The company has retained the management consulting firm of Morris-Anderson and Associates, Ltd. and the investment banking firm of Lincoln Partners L.L.C. to assist it in the evaluation of reorganization alternatives in order to maximize its business enterprise value.
Makary added, ``In the best interest of our constituencies, including our employees, the company's domestic and foreign operating units will continue to serve their customers during this process of maximizing business enterprise value.''
The company said it is filing first day motions to support its employees, customers and vendors, to obtain interim financing authority, to maintain existing cash management programs, to retain legal, financial, and other professionals relative to the company's reorganization cases, and for other relief. The company is retaining the law firm of D'Ancona & Pflaum L.L.C. to assist in the court proceedings.
The company is one of the world's leading suppliers of technologically advanced products to the rail industry. With four technology centers around the world, the company holds pre-eminent market positions in the design, engineering and manufacture of high-performance freight car, locomotive and passenger suspension and coupling systems, wheels and mounted wheel sets. The company also supplies railroad and transit infrastructure products and services and technology-driven specialty track products. It has offices and facilities in the United States, Canada, Mexico, Scotland, Portugal and China.

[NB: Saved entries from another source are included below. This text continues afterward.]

-- ==== Sys2Proof/Laws/Keeps.lean ====
section
/-! SUPPORT. What every shared operation keeps: the commands that wait, the hold state, the frames sent so far, the bounds
of notice queues, charges and tags, the faces of the target operations, the link, and the overlay store's form. One lemma
per operation, in a form that composes: what held from `s` to `t` holds from `s` to the operation's result. -/

namespace Sys2Proof.Machine

/-! ## The notice queues (R178) -/

theorem offer_queueOk {b : NoticeBody} {r : Option Nat} {m : PortMgmt} (h : m.queueOk) : (offer b r m).queueOk := by
  unfold offer
  split
  · refine ⟨by simpa using h.1, ?_⟩
    have : (m.notices.map (coalesce b r)).map (fun n => (n.body.kind, n.region)) =
        m.notices.map fun n => (n.body.kind, n.region) := by
      rw [List.map_map]
      refine List.map_congr_left ?_
      intro n _
      simp only [Function.comp_apply, coalesce]
      split
      · rename_i e
        simp only [sameNotice, Bool.and_eq_true, decide_eq_true_eq] at e
        simp [e.1]
      · rfl
    simp only
    rw [this]
    exact h.2
  · split
    · rename_i hn hl
      refine ⟨?_, ?_⟩
      · simp only [List.length_append, List.length_cons, List.length_nil]
        have : Config.noticeMax = 30 := rfl
        omega
      · simp only [List.map_append, List.map_cons, List.map_nil]
        refine List.nodup_append.2 ⟨h.2, by simp, ?_⟩
        intro x hx y hy e
        simp only [List.mem_singleton] at hy
        subst hy
        subst e
        rcases List.mem_map.1 hx with ⟨n, hn', e⟩
        refine hn (List.any_eq_true.2 ⟨n, hn', ?_⟩)
        simp only [Prod.mk.injEq] at e
        simp [sameNotice, e.1, e.2]
    · exact h

/-! ## The relation -/

/-- What an operation of the part keeps. -/
structure Keeps (s t : State) : Prop where
  pending : t.pending = s.pending
  hold    : t.map.hold = s.map.hold
  outA    : s.outA <+: t.outA
  outB    : s.outB <+: t.outB
  outT    : s.outT <+: t.outT
  notices : s.noticesOk → t.noticesOk
  quota   : s.pool.withinQuota → t.pool.withinQuota
  ports   : s.portsOk → t.portsOk
  faces   : t.te.ops.map TargetOp.face = s.te.ops.map TargetOp.face
  link    : t.te.link = s.te.link
  wait    : t.te.resetWait = s.te.resetWait
  queues  : s.te.queuesOk → t.te.queuesOk
  store   : s.storeOk → t.storeOk

theorem Keeps.refl (s : State) : Keeps s s :=
  ⟨rfl, rfl, List.prefix_rfl, List.prefix_rfl, List.prefix_rfl, id, id, id, rfl, rfl, rfl, id, id⟩

theorem Keeps.trans {s t u : State} (a : Keeps s t) (b : Keeps t u) : Keeps s u :=
  ⟨b.pending.trans a.pending, b.hold.trans a.hold, a.outA.trans b.outA, a.outB.trans b.outB, a.outT.trans b.outT,
   b.notices ∘ a.notices, b.quota ∘ a.quota, b.ports ∘ a.ports, b.faces.trans a.faces, b.link.trans a.link, b.wait.trans a.wait,
   b.queues ∘ a.queues, b.store ∘ a.store⟩

/-! ## One unit changed -/

theorem Keeps.adm (s : State) (a : AdmissionUnit) : Keeps s { s with adm := a } :=
  ⟨rfl, rfl, List.prefix_rfl, List.prefix_rfl, List.prefix_rfl, id, id, id, rfl, rfl, rfl, id, id⟩

theorem Keeps.mrg (s : State) (m : MergeUnit) : Keeps s { s with mrg := m } :=
  ⟨rfl, rfl, List.prefix_rfl, List.prefix_rfl, List.prefix_rfl, id, id, id, rfl, rfl, rfl, id, id⟩

theorem Keeps.jrn (s : State) (j : JournalUnit) : Keeps s { s with jrn := j } :=
  ⟨rfl, rfl, List.prefix_rfl, List.prefix_rfl, List.prefix_rfl, id, id, id, rfl, rfl, rfl, id, id⟩

theorem Keeps.free (s : State) (n : Nat) : Keeps s { s with free := n } :=
  ⟨rfl, rfl, List.prefix_rfl, List.prefix_rfl, List.prefix_rfl, id, id, id, rfl, rfl, rfl, id, id⟩

theorem Keeps.map (s : State) (m : MapUnit) (h : m.hold = s.map.hold) : Keeps s { s with map := m } :=
  ⟨rfl, h, List.prefix_rfl, List.prefix_rfl, List.prefix_rfl, id, id, id, rfl, rfl, rfl, id, id⟩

Safe Harbor Statement Under The Private Securities Litigation Reform Act of 1995:
The statements contained in this release, which are not historical facts, may be deemed to be forward-looking statements that are subject to change based on various factors, which may be beyond the control of ABC-NACO Inc. Accordingly, actual results could differ materially from those expressed or implied in any such forward-looking statement. Factors that could affect actual results are described more fully in the Company's Amended Annual Report on Form 10-K for the year ended December 31, 2000, under the captions ``Recent Developments'' and ``Regarding Forward Looking Statements,'' and other risks described from time to time in the Company's filings with the Securities and Exchange Commission. The Company undertakes no obligation to update any forward-looking statement to reflect events or circumstances after the date on which such statement is made.